Regression is a technique in statistics and machine learning that attempts to find the relation between one (or more) dependent variable(s) and an independent variable. Imagine graphing features as points on a coordinate plane, then fitting a line to show how the variables influence one another. The benefit of using relational regression is the ability to easily handle high-dimensional attributes without necessarily projecting them into the same space. Furthermore, we can learn the relationship between examples and control whether they are dependent or independent on one another.

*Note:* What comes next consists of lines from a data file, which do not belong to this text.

section
/-! PROOFS. Random bytes, the key skips and the key wait (spec/44_input_timer_random.md sections 2 to 4). -/

namespace Sys2Proof.Machine

/-- Settles O46: one register is put, and a bit outside `kk` does not pass the mask. -/
theorem randomIsMasked : Obligations.RandomIsMasked := by
  intro s x kk
  have hread : readReg (writeReg s.V x (s.nextRandom &&& kk)) x = Config.randomByte s.draws &&& kk :=
    readReg_writeReg_self _ _ _
  refine ⟨writeReg s.V x (s.nextRandom &&& kk), rfl, hread, fun i hi => ?_, fun r hr => readReg_writeReg_ne _ _ hr⟩
  rw [hread, BitVec.getLsbD_and, hi, Bool.and_false]

/-- Settles O47: with a line number up to 15 neither of the two raises, and each skips by the state of the line. -/
theorem keySkips : Obligations.KeySkips := by
  intro s x hx
  have hline : ¬15 < (s.reg x).toNat := Nat.not_lt.mpr hx
  exact ⟨(if_neg hline).trans (congrArg _ (s.skipIf_eq_of_iff Iff.rfl)),
    (if_neg hline).trans (congrArg _ (s.skipIf_eq_of_iff (Bool.not_eq_true' _).to_iff))⟩

/-! ### The key wait by what it finds -/

theorem exec_ldVxK_of_some {s : State} (x : Nibble) {line : Nat} (h : firstPressed s.K = some line) :
    exec (.ldVxK x) s = .next (s.setReg x (BitVec.ofNat 8 line)).advance := by
  simp only [exec, execLdVxK, h, keyWaitRegs, Option.isSome_some, Option.isNone_some, Bool.or_false, if_true]
  rfl

theorem exec_ldVxK_of_none {s : State} (x : Nibble) (h : firstPressed s.K = none) :
    exec (.ldVxK x) s = .next { s with blocked := true } := by
  simp [exec, execLdVxK, h, keyWaitRegs]

/-- Settles O49: the least pressed line is the one found, and without one the Step is blocked. -/
theorem keyWait : Obligations.KeyWait := by
  refine fun s x => ⟨fun k hk hpressed hleast => ?_, fun hnone => ?_⟩
  · obtain ⟨V, hexec, hline, hrest⟩ :=
      exists_regFile_of_setReg (exec_ldVxK_of_some x (firstPressed_eq_some hk hpressed hleast))
    refine ⟨V, hexec, ?_, hrest⟩
    rw [hline, BitVec.toNat_ofNat, Nat.mod_eq_of_lt (by omega)]
  · exact exec_ldVxK_of_none x (firstPressed_eq_none hnone)

end Sys2Proof.Machine
end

The type of regression implemented here is “Least Square Error Tree Boosting (LSTree Boosting),” which learns a series of boosted regression trees and aims to minimize the error of the previous tree.

Loss function: L(y,F(x)) = (y - F(x))^2


Preparing Data for Regression

Refer to the Boston Housing Dataset page for more information.

  1. Facts

BoostSRL regression cannot explicitly handle continuous features. In order to input facts into BoostSRL, we need to discretize the continuous features using either precomputes or tools like Weka. For example: we discretize the Boston dataset using equal frequency 10-bins on these features: Crim, Indus, Nox, Rm, Age, Dis, Ptratio, B, and Lstat.

crim(id143,8).
zn(id257,90).
indus(id124,8).
chas(id12,0).
nox(id314,1).
rm(id131,2).
age(id25,7).
dis(id198,5).
rad(id197,2).
tax(id202,348).
ptratio(id295,1).
b(id50,1).
lstat(id150,5).
...(etc.)
  1. Positive Examples

The target predicate medv(exampleid,targetvalue) should be wrapped inside the predicate regressionExample().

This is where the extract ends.